Try it
The records under this task must be duplicated exactly.

··· Material for this task ···

-- ==== Sys2Proof/Laws/Segments.lean ====
section
/-!
SUPPORT. What each operation of a segment leaves as it was in that segment, and that it leaves the other segments alone.
-/

namespace Sys2Proof.Machine

set_option linter.unusedTactic false
set_option linter.unreachableTactic false
set_option linter.unnecessarySeqFocus false
set_option linter.unusedSimpArgs false

@[simp] theorem State.modSeg_segs (s : State) (g : SegNo) (f : Segment → Segment) :
    (s.modSeg g f).segs = fset s.segs g (f (fget s.segs g)) :=
  rfl

@[simp] theorem Segment.dropAnswer_keeps (x : Segment) :
    x.dropAnswer.line = x.line ∧ x.dropAnswer.health = x.health ∧ x.dropAnswer.score = x.score ∧
    x.dropAnswer.standoff = x.standoff ∧ x.dropAnswer.closing = x.closing ∧ x.dropAnswer.committed = x.committed ∧
    x.dropAnswer.answer = none ∧ x.dropAnswer.reserved = x.reserved ∧ x.dropAnswer.bound = x.bound ∧
    x.dropAnswer.settings = x.settings ∧ x.dropAnswer.readStale = x.readStale ∧
    x.dropAnswer.badSettings = x.badSettings ∧ x.dropAnswer.heard = x.heard ∧ x.dropAnswer.losses = x.losses ∧
    x.dropAnswer.refused = x.refused ∧ x.dropAnswer.answersSent = x.answersSent ∧
    x.dropAnswer.lastM = x.lastM ∧ x.dropAnswer.framer = x.framer := by
  unfold Segment.dropAnswer
  split <;> simp_all

@[simp] theorem Segment.answerReport_keeps (x : Segment) (r : Report) :
    (x.answerReport r).line = x.line ∧ (x.answerReport r).health = x.health ∧
    (x.answerReport r).score = x.score ∧ (x.answerReport r).standoff = x.standoff ∧
    (x.answerReport r).closing = x.closing ∧ (x.answerReport r).committed = x.committed ∧
    (x.answerReport r).reserved = x.reserved ∧ (x.answerReport r).bound = x.bound ∧
    (x.answerReport r).settings = x.settings ∧ (x.answerReport r).readStale = x.readStale ∧
    (x.answerReport r).badSettings = x.badSettings ∧ (x.answerReport r).heard = x.heard ∧
    (x.answerReport r).losses = x.losses ∧ (x.answerReport r).refused = x.refused ∧
    (x.answerReport r).lastM = x.lastM ∧ (x.answerReport r).framer = x.framer := by
  generalize e : x.answerReport r = y
  unfold Segment.answerReport at e
  (repeat' split at e) <;> subst e <;> simp

@[simp] theorem Segment.trigger_keeps (x : Segment) :
    x.trigger.line = x.line ∧ x.trigger.health = x.health ∧ x.trigger.score = x.score ∧
    x.trigger.standoff = x.standoff ∧ x.trigger.closing = x.closing ∧ x.trigger.committed = x.committed ∧
    x.trigger.reserved = x.reserved ∧ x.trigger.bound = x.bound ∧ x.trigger.settings = x.settings ∧
    x.trigger.readStale = x.readStale ∧ x.trigger.badSettings = x.badSettings ∧ x.trigger.heard = x.heard ∧
    x.trigger.losses = x.losses ∧ x.trigger.refused = x.refused ∧ x.trigger.answersSent = x.answersSent ∧
    x.trigger.lastM = x.lastM ∧ x.trigger.framer = x.framer := by
  generalize e : x.trigger = y
  unfold Segment.trigger at e
  (repeat' split at e) <;> subst e <;> simp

···

Answer to this problem
-- ==== Sys2Proof/Laws/Segments.lean ====
section
/-!
SUPPORT. What each operation of a segment leaves as it was in that segment, and that it leaves the other segments alone.
-/

namespace Sys2Proof.Machine

set_option linter.unusedTactic false
set_option linter.unreachableTactic false
set_option linter.unnecessarySeqFocus false
set_option linter.unusedSimpArgs false

@[simp] theorem State.modSeg_segs (s : State) (g : SegNo) (f : Segment → Segment) :
    (s.modSeg g f).segs = fset s.segs g (f (fget s.segs g)) :=
  rfl

@[simp] theorem Segment.dropAnswer_keeps (x : Segment) :
    x.dropAnswer.line = x.line ∧ x.dropAnswer.health = x.health ∧ x.dropAnswer.score = x.score ∧
    x.dropAnswer.standoff = x.standoff ∧ x.dropAnswer.closing = x.closing ∧ x.dropAnswer.committed = x.committed ∧
    x.dropAnswer.answer = none ∧ x.dropAnswer.reserved = x.reserved ∧ x.dropAnswer.bound = x.bound ∧
    x.dropAnswer.settings = x.settings ∧ x.dropAnswer.readStale = x.readStale ∧
    x.dropAnswer.badSettings = x.badSettings ∧ x.dropAnswer.heard = x.heard ∧ x.dropAnswer.losses = x.losses ∧
    x.dropAnswer.refused = x.refused ∧ x.dropAnswer.answersSent = x.answersSent ∧
    x.dropAnswer.lastM = x.lastM ∧ x.dropAnswer.framer = x.framer := by
  unfold Segment.dropAnswer
  split <;> simp_all

@[simp] theorem Segment.answerReport_keeps (x : Segment) (r : Report) :
    (x.answerReport r).line = x.line ∧ (x.answerReport r).health = x.health ∧
    (x.answerReport r).score = x.score ∧ (x.answerReport r).standoff = x.standoff ∧
    (x.answerReport r).closing = x.closing ∧ (x.answerReport r).committed = x.committed ∧
    (x.answerReport r).reserved = x.reserved ∧ (x.answerReport r).bound = x.bound ∧
    (x.answerReport r).settings = x.settings ∧ (x.answerReport r).readStale = x.readStale ∧
    (x.answerReport r).badSettings = x.badSettings ∧ (x.answerReport r).heard = x.heard ∧
    (x.answerReport r).losses = x.losses ∧ (x.answerReport r).refused = x.refused ∧
    (x.answerReport r).lastM = x.lastM ∧ (x.answerReport r).framer = x.framer := by
  generalize e : x.answerReport r = y
  unfold Segment.answerReport at e
  (repeat' split at e) <;> subst e <;> simp

@[simp] theorem Segment.trigger_keeps (x : Segment) :
    x.trigger.line = x.line ∧ x.trigger.health = x.health ∧ x.trigger.score = x.score ∧
    x.trigger.standoff = x.standoff ∧ x.trigger.closing = x.closing ∧ x.trigger.committed = x.committed ∧
    x.trigger.reserved = x.reserved ∧ x.trigger.bound = x.bound ∧ x.trigger.settings = x.settings ∧
    x.trigger.readStale = x.readStale ∧ x.trigger.badSettings = x.badSettings ∧ x.trigger.heard = x.heard ∧
    x.trigger.losses = x.losses ∧ x.trigger.refused = x.refused ∧ x.trigger.answersSent = x.answersSent ∧
    x.trigger.lastM = x.lastM ∧ x.trigger.framer = x.framer := by
  generalize e : x.trigger = y
  unfold Segment.trigger at e
  (repeat' split at e) <;> subst e <;> simp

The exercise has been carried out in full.